/-- While the device is up, of a powered station whose link is not DOWN and with a good CRC: STATUS is noted; on an UP link an
  APC sample of an emitter is its newest, with its sweep; an emitter fault of kind 1 or 2 marks the emitter in its sweep; a
  segment error of reason 3 counts the segments it names; each of them with a bad CRC counts in RET_ERRORS and does nothing
  else. A duty sub-window of a powered station is judged, with what was to leave sent and the limits written taken over.
  HEAD_CAL with 8 samples of each of its emitters sets their targets and completes OK; a capture that is full or done leaves
  and completes with its RESULT. -/
def Obligations.HeadRowsRun : Prop :=
  (∀ (s : State) (station : Nat) (temp : Int) (flags seq : Nat) (tick : Nat), s.up = true → s.hears station → exec
    (.statusMsg station temp flags seq (headCrc 0x20 (leInt 1 temp ++ leBytes 1 flags ++ leBytes 2 seq)) tick) s = .next
    ((s.heard station tick).setLink station fun l => { l with temp := temp, flags := flags % 8 })) ∧
  (∀ (s : State) (station : Nat) (temp : Int) (flags seq : Nat) (crc tick : Nat), s.up = true → s.hears station → crc ≠
    headCrc 0x20 (leInt 1 temp ++ leBytes 1 flags ++ leBytes 2 seq) → exec (.statusMsg station temp flags seq crc tick) s =
    .next (s.misheard station tick)) ∧
  (∀ (s : State) (station sweep emitter sample : Nat) (tick : Nat), s.up = true → s.hears station → station <
    s.stations.length → emitter < (s.pipe station).emitters.length → (s.link station).state = .up → emitter < 34 → ∃ t, exec
    (.apcSample station sweep emitter sample (headCrc 0x10 (leBytes 2 sweep ++ leBytes 1 emitter ++ leBytes 1 0 ++ leBytes 2
    sample)) tick) s = .next t ∧ ((t.pipe station).emitters.getD emitter .reset).sample = sample % 4096 ∧ ((t.pipe
    station).emitters.getD emitter .reset).fresh = true ∧ ((t.pipe station).emitters.getD emitter .reset).smpSweep =
    sweepFrom (s.scan station).sweeps sweep 65536) ∧
  (∀ (s : State) (station sweep emitter sample : Nat) (crc tick : Nat), s.up = true → s.hears station → crc ≠ headCrc 0x10
    (leBytes 2 sweep ++ leBytes 1 emitter ++ leBytes 1 0 ++ leBytes 2 sample) → exec (.apcSample station sweep emitter sample
    crc tick) s = .next (s.misheard station tick)) ∧
  (∀ (s : State) (station emitter kind sweep : Nat) (tick : Nat), s.up = true → s.hears station → (s.link station).state =
    .up → emitter < 34 → (kind = 1 ∨ kind = 2) → exec (.emitterFault station emitter kind sweep (headCrc 0x11 (leBytes 1
    emitter ++ leBytes 1 kind ++ leBytes 4 sweep)) tick) s = .next ((s.heard station tick).mark station emitter kind
    (sweepFrom (s.scan station).sweeps sweep (2 ^ 32)))) ∧
  (∀ (s : State) (station emitter kind sweep : Nat) (crc tick : Nat), s.up = true → s.hears station → crc ≠ headCrc 0x11
    (leBytes 1 emitter ++ leBytes 1 kind ++ leBytes 4 sweep) → exec (.emitterFault station emitter kind sweep crc tick) s =
    .next (s.misheard station tick)) ∧
  (∀ (s : State) (station sweep mask reason : Nat) (tick : Nat), s.up = true → s.hears station → (s.link station).state = .up
    → reason = 3 → exec (.segError station sweep mask reason (headCrc 0x12 (leBytes 4 sweep ++ leBytes 4 mask ++ leBytes 1
    reason)) tick) s = .next (((s.heard station tick).sendNow station).setLink station fun l =>
    { l with segErrors := satAdd 0xFFFF l.segErrors (max 1 (maskList mask 32).length) })) ∧
  (∀ (s : State) (station sweep mask reason : Nat) (crc tick : Nat), s.up = true → s.hears station → crc ≠ headCrc 0x12
    (leBytes 4 sweep ++ leBytes 4 mask ++ leBytes 1 reason) → exec (.segError station sweep mask reason crc tick) s = .next
    (s.misheard station tick)) ∧
  (∀ (s : State) (station : Nat) (head : Bool) (cycles tick : Nat), s.up = true → (s.station station).powered = true → exec
    (.dutySubwindowEnd station head cycles tick) s = .next
    (let u := (s.at tick).sendNow station; if head = true then (u.headWindow station cycles).setPipe station fun p =>
       { p with dutyHead := (u.reg (Reg.STN_DUTY_CFG station)).toNat } else (emitterWindows station cycles (List.range 34)
       u).setPipe station fun p => { p with dutyCfg := (u.reg (Reg.STN_DUTY_CFG station)).toNat })) ∧
  (∀ (s : State) (station : Nat), s.up = true → (s.pipe station).calMask ≠ 0 → (s.calEmitters station).all (fun e =>
    (s.calSum station e).length = 8) = true → exec (.headCalDone station) s = .next ((finishWhere (fun c => c.op =
    Op.HEAD_CAL && c.p.target = station) (fun _ => St.OK) (fun _ => (s.calEmitters station).length) ((setTargets station
    (s.calEmitters station) s).setPipe station fun p => { p with calMask := 0, calSamples := [] })).calDone 0x11 station)) ∧
  (∀ (s : State) (station : Nat) (j : CaptureJob), s.up = true → s.captures.find? (fun j => j.station = station && (j.full ||
    j.sweeps ≤ j.done)) = some j → exec (.captureDone station) s = .next (finish j.cmd (if j.full then St.NO_SPACE else
    St.OK) (j.lines + 2 ^ 16 * j.dropped) (State.out { s with captures := s.captures.filter fun x => x.station ≠ station }
    .flushRead)))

#### [The problem]
Could you retype exactly the lines from the first one of the records through the line containing "segment error of", both included, and nothing more?

#### [Answer space]
/-- While the device is up, of a powered station whose link is not DOWN and with a good CRC: STATUS is noted; on an UP link an
  APC sample of an emitter is its newest, with its sweep; an emitter fault of kind 1 or 2 marks the emitter in its sweep; a
  segment error of reason 3 counts the segments it names; each of them with a bad CRC counts in RET_ERRORS and does nothing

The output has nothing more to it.